From January 2004 to September 2006, 30 consecutive patients who were pretreated with pemetrexed with or without a platinum-derivative were enrolled. Gemcitabine 1000 mg/m2 and vinorelbine 25 mg/m2 were administered intravenously on Days 1 and 8 every 3 weeks. Treatment was repeated for a maximum of 6 cycles or until progression or unacceptable toxicity.
A partial response was observed in 3 patients (10%; 95% confidence interval [CI], 2.1–26.5%), and 10 patients (33.3%; 95% CI, 17.3–52.8%) had stable disease after treatment. Overall, 13 patients (43.3%; 95% CI, 25.5–62.6%) achieved disease control. The median time to progression was 2.8 months (range, 0.6–12.1 months), and the median survival was 10.9 months (range, 0.8–25.3 months). Hematologic toxicity was acceptable, with grade 3 or 4 neutropenia occurring in 11% of patients and thrombocytopenia occurring in 4% of patients; no case of febrile neutropenia was observed. Nonhematologic toxicity generally was mild.
The gemcitabine and vinorelbine combination was moderately active and had an acceptable toxicity profile in pemetrexed-pretreated patients with MPM. The role of second-line treatment in MPM needs to be evaluated in prospective trials in large series of patients who are stratified according to previous treatment and prognostic factors. Cancer 2008. © 2008 American Cancer Society.
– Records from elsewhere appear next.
-- ==== Sys2Proof/Tests/Slice0.lean ====
section
/-! SUPPORT. Tests: ill-formed terms are refused, words written out from 30_encoding.md R82 decode, the vectors of
95_test_vectors.md section 2, one step each, and for every obligation with hypotheses a state that meets them. -/

namespace Sys2Proof.Tests

open Sys2Proof Sys2Proof.Machine

/-! ## Small states -/

/-- The next state, if there is one. -/
def after : Host.Outcome State Fault Refusal → Option State
  | .next s => some s
  | _ => none

/-- A field of the next state. -/
def field {α : Type} (o : Host.Outcome State Fault Refusal) (f : State → α) : Option α := (after o).map f

/-- The refusal, if there is one. -/
def refusal : Host.Outcome State Fault Refusal → Option Refusal
  | .refused r => some r
  | _ => none

/-- The fault, if there is one. -/
def fault : Host.Outcome State Fault Refusal → Option Fault
  | .fault r => some r
  | _ => none

/-- A block the host has configured for variant 1, in Idle. -/
def configured : State := { State.reset with cfgWritten := true }

/-- A cycle of variant 1 at its start, with these answers to come. -/
def busy (as : List RxAnswer) : State := { configured with st := .awaitingBytes, rx := as }

/-- A cycle in which the i16 registers, the u16 registers and the u8 registers hold these values. -/
def loaded (i u : RawWord) (b : Byte) : State :=
  { busy [] with
    x := ⟨.written i, .written i, .written i, .written i, .written i, .written i, .written u, .written b, .written b,
      .written b, .written u⟩ }

/-- A cycle whose interval word and `IVS` hold these values. -/
def timed (t : RawWord) (v : Pattern) : State :=
  { loaded 0 t 0 with y := { OutFile.reset with ivs := .written v } }

/-- A state with these turns to come. -/
def turned (s : State) (ts : List Turn) : State := { s with turns := ts }

/-! ## WellFormed refuses what R82 gives no encoding -/

theorem test_txb_zero_ill_formed : (Instr.txb 0x00).wellFormed = false := by decide
theorem test_txb_reply_byte_ill_formed : (Instr.txb 0x61).wellFormed = false := by decide
theorem test_triggers_well_formed :
    (Instr.txb 0x41).wellFormed && (Instr.txb 0x47).wellFormed && (Instr.txb 0x42).wellFormed = true := by decide

/-! ## Decoding: words from R82 and R90, bit by bit -/

theorem test_decode_txb : decode 0b0001000001000010 = .ok (.txb 0x42) := by decide
theorem test_decode_rdu8 : decode 0b0010011100000000 = .ok (.rdu8 .altf) := by decide
theorem test_decode_rdu16 : decode 0b0011011000000000 = .ok (.rdu16 .altc) := by decide
theorem test_decode_rdi16 : decode 0b0100000100000000 = .ok (.rdi16 .ay) := by decide
theorem test_decode_scacc : decode 0b0101000100000000 = .ok (.scacc .y) := by decide
theorem test_decode_scgyr : decode 0b0110001000000000 = .ok (.scgyr .z) := by decide
theorem test_decode_fxalt : decode 0b0111000000000000 = .ok .fxalt := by decide
theorem test_decode_fxtmp : decode 0b1000000000000000 = .ok .fxtmp := by decide
theorem test_decode_ivsec : decode 0b1001000000000000 = .ok .ivsec := by decide
theorem test_decode_freq : decode 0b1010000000000000 = .ok .freq := by decide
theorem test_decode_done : decode 0b1111000000000000 = .ok .done := by decide
theorem test_decode_start : decodeCtrl 0b11111111 = some .start ∧ decodeCtrl 0b11111110 = none := by decide
theorem test_illegal_opcode : decode 0x0000 = .error .opcode ∧ decode 0xB000 = .error .opcode := by decide
theorem test_illegal_register : decode 0x3700 = .error .register ∧ decode 0x5300 = .error .register := by decide
theorem test_illegal_immediate : decode 0x1000 = .error .immediate ∧ decode 0x4001 = .error .immediate := by decide
theorem test_rom_entries : rom 0 = 0x1041 ∧ rom 22 = 0xF000 ∧ rom 36 = 0x1047 ∧ rom 53 = 0xF000 ∧ rom 63 = 0 := by
  decide

/-! ## One step, with the vectors of 95_test_vectors.md section 2 -/

/-- 2.1, RDU8 TMPC on 80: 128, not -128. -/
theorem test_rdu8_unsigned : field (exec (.rdu8 .tmpc) (busy [.byte 0x80])) (·.x.value (.u8 .tmpc)) = some 128 := by
  decide

/-- 2.1, RDU8 TMPF on C. -/
theorem test_rdu8_closed : field (exec (.rdu8 .tmpf) (busy [.closed])) (fun t => (t.status, t.x.tmpf.valid, t.rx)) =
    some (0x54, false, []) := by decide

/-- 2.1, RDU16 ALTC on 0A 00: the first byte is the high byte. -/
theorem test_rdu16_big_endian :
    field (exec (.rdu16 .altc) (busy [.byte 0x0A, .byte 0x00])) (·.x.value (.u16 .altc)) = some 2560 := by decide

/-- 2.1, RDU16 IVT on 27 T: one byte consumed, no value observable. -/
theorem test_rdu16_partial : field (exec (.rdu16 .ivt) (busy [.byte 0x27, .timeout]))
    (fun t => (t.status, t.x.ivt.valid, t.whv, t.rxCount)) = some (0x3C, false, false, 2) := by decide

/-- 2.1, RDI16 AY on 80 00: the boundary folds. -/
theorem test_rdi16_folds :
    field (exec (.rdi16 .ay) (busy [.byte 0x80, .byte 0x00])) (·.x.value (.i16 .ay)) = some (-32768) := by decide

/-- 2.1, RDI16 GY on 00 FF: the low byte is never sign-extended. -/
theorem test_rdi16_low_byte :
    field (exec (.rdi16 .gy) (busy [.byte 0x00, .byte 0xFF])) (·.x.value (.i16 .gy)) = some 255 := by decide

/-- 2.3, SCACC of 3: an exact tie goes to even. -/
theorem test_scacc_tie : field (exec (.scacc .x) (loaded 3 0 0)) (·.y.accx.bits) = some 0x3F9D6E147AE147AE := by decide

/-- 2.3, SCACC of -32768. -/
theorem test_scacc_min : field (exec (.scacc .z) (loaded 0x8000 0 0)) (·.y.accz.bits) = some 0xC0739EB851EB851F := by
  decide

/-- 2.3, SCGYR of -131. -/
theorem test_scgyr_negative : field (exec (.scgyr .y) (loaded (-131) 0 0)) (·.y.gyry.bits) = some 0xBFEFFB8000000000 := by
  decide
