/-! ### All instructions -/

/-- Every instruction completes in every state, writes RSP whole with a response that depends on the instruction alone, and changes nothing else. (R18, R32, R64, R125) -/
def Obligations.ResponseIsAFunctionOfTheRequest : Prop :=
  ∀ i : Instr, ∃ p : Response, p.valid = true ∧ ∀ s : State, exec i s = .next { s with rsp := p }

/-- After every instruction r, g, b are at most a, and a is at most 0xFFFF. (R17) -/
def Obligations.EveryResponseIsInCanonicalForm : Prop :=
  ∀ (i : Instr) (s : State), ∃ t : State, exec i s = .next t ∧ t.rsp.Canonical

/-- A legal response has len = 0 exactly for PREMUL, and a HEX response has 2 to 64 characters. (R55, R56, R65) -/
def Obligations.ResponseKindShowsTheOperation : Prop :=
  ∀ (c : Command) (d : Data) (s : State), c ∉ reservedWords →
    ∃ t : State, exec (decode { cmd := c, data := d }) s = .next t ∧ t.rsp.err = false ∧
      if c.getLsbD 4 then 2 ≤ t.rsp.len.toNat ∧ t.rsp.len.toNat ≤ 64 ∧ t.rsp.Colourless
      else t.rsp.len = 0 ∧ t.rsp.hex = 0

/-! ### Scaling, premultiplication and hexadecimal text -/

/-- scale16_k keeps zero and full scale, is monotone, injective for k <= 16 and 2^(k-16) to one for k > 16. (R15) -/
def Obligations.ScalingProperties : Prop :=
  ∀ k ∈ [2, 4, 8, 16, 32, 64], ∀ v w : BitVec k,
    (scale16 v).toNat ≤ 0xFFFF ∧
    scale16 (0#k) = 0 ∧
    scale16 (BitVec.ofNat k (2 ^ k - 1)) = 0xFFFF ∧
    (v.toNat ≤ w.toNat → (scale16 v).toNat ≤ (scale16 w).toNat) ∧
    (k ≤ 16 → v.toNat < w.toNat → (scale16 v).toNat < (scale16 w).toNat) ∧
    (k ≤ 16 → scale16 v = scale16 w → v = w) ∧
    (16 < k → ∀ y : BitVec 16, scale16 v = y ↔
      y.toNat * 2 ^ (k - 16) ≤ v.toNat ∧ v.toNat < y.toNat * 2 ^ (k - 16) + 2 ^ (k - 16)) ∧
    (16 < k → (scale16 v = 0xFFFF ↔ v.extractLsb' (k - 16) 16 = BitVec.allOnes 16))

/-- premul16 never exceeds alpha, is 0 at alpha 0, the channel at full alpha, alpha at full channel, monotone and symmetric. (R92) -/
def Obligations.PremultiplicationProperties : Prop :=
  ∀ c c' a a' : BitVec 16,
    premul16 c a ≤ a ∧ premul16 c 0 = 0 ∧ premul16 c 0xFFFF = c ∧
    (a ≤ a' → premul16 c a ≤ premul16 c a') ∧ (c ≤ c' → premul16 c a ≤ premul16 c' a) ∧
    premul16 c a = premul16 a c ∧ premul16 0 a = 0 ∧ premul16 0xFFFF a = a

/-- For k <= 16, premul16 of two scaled fields is the scaled channel times the raw alpha, floor-divided by 2^k - 1. (R89) -/
def Obligations.NativeMaxFormIsTheSameFunction : Prop :=
  ∀ k ∈ [2, 4, 8, 16], ∀ c a : BitVec k,
    (premul16 (scale16 c) (scale16 a)).toNat = (scale16 c).toNat * a.toNat / (2 ^ k - 1)

/-- premul16 can be computed at 32 bits without a divider, by two shifts and two additions. (R100) -/
def Obligations.DivisionByShiftsIsTheSameFunction : Prop :=
  ∀ c a : BitVec 16,
    let x := c.setWidth 32 * a.setWidth 32
    (premul16 c a).setWidth 32 = ((x + 1) + ((x + 1) >>> 16)) >>> 16

/-- The sixteen premultiplied values of a 2-bit channel and alpha, and the alpha output, are the table of R101. (R101) -/
def Obligations.TwoBitChannelTable : Prop :=
  (∀ (alpha c : BitVec 2), (premul16 (scale16 c) (scale16 alpha)).toNat =
    (([[0x0000, 0x0000, 0x0000, 0x0000], [0x0000, 0x1C71, 0x38E3, 0x5555], [0x0000, 0x38E3, 0x71C6, 0xAAAA],
       [0x0000, 0x5555, 0xAAAA, 0xFFFF]] : List (List Nat)).getD alpha.toNat []).getD c.toNat 0) ∧
  (∀ alpha : BitVec 2,
    (scale16 alpha).toNat = ([0x0000, 0x5555, 0xAAAA, 0xFFFF] : List Nat).getD alpha.toNat 0 ∧
    premul16 (scale16 (3#2)) (scale16 alpha) = scale16 alpha ∧
    ∀ c c' : BitVec 2, c ≤ c' → premul16 (scale16 c) (scale16 alpha) ≤ premul16 (scale16 c') (scale16 alpha))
Malignant pleural mesothelioma (MPM) is an aggressive tumor that usually has a poor prognosis. Its incidence is increasing throughout most of the world, and it is predicted that it will rise in the next 10 to 20 years.1 Most patients with MPM are not amenable to radical surgery, and systemic therapy is the only potential treatment option for the majority of patients. The combination of cisplatin (Platinol; Bristol-Myers Squibb, New York, NY) and pemetrexed (Alimta; Eli-Lilly and Company, Indianapolis, Ind) has recently become the standard of care in the first-line treatment of MPM. In fact, this combination significantly improved the response rate (RR), time to progression (TTP), overall survival (OS), and quality of life compared with cisplatin alone.2 For patients who are unfit to receive a cisplatin-based chemotherapy, pemetrexed alone3 or combined with carboplatin (Paraplatin; Bristol-Myers Squibb4) has been proposed as an alternative treatment choice.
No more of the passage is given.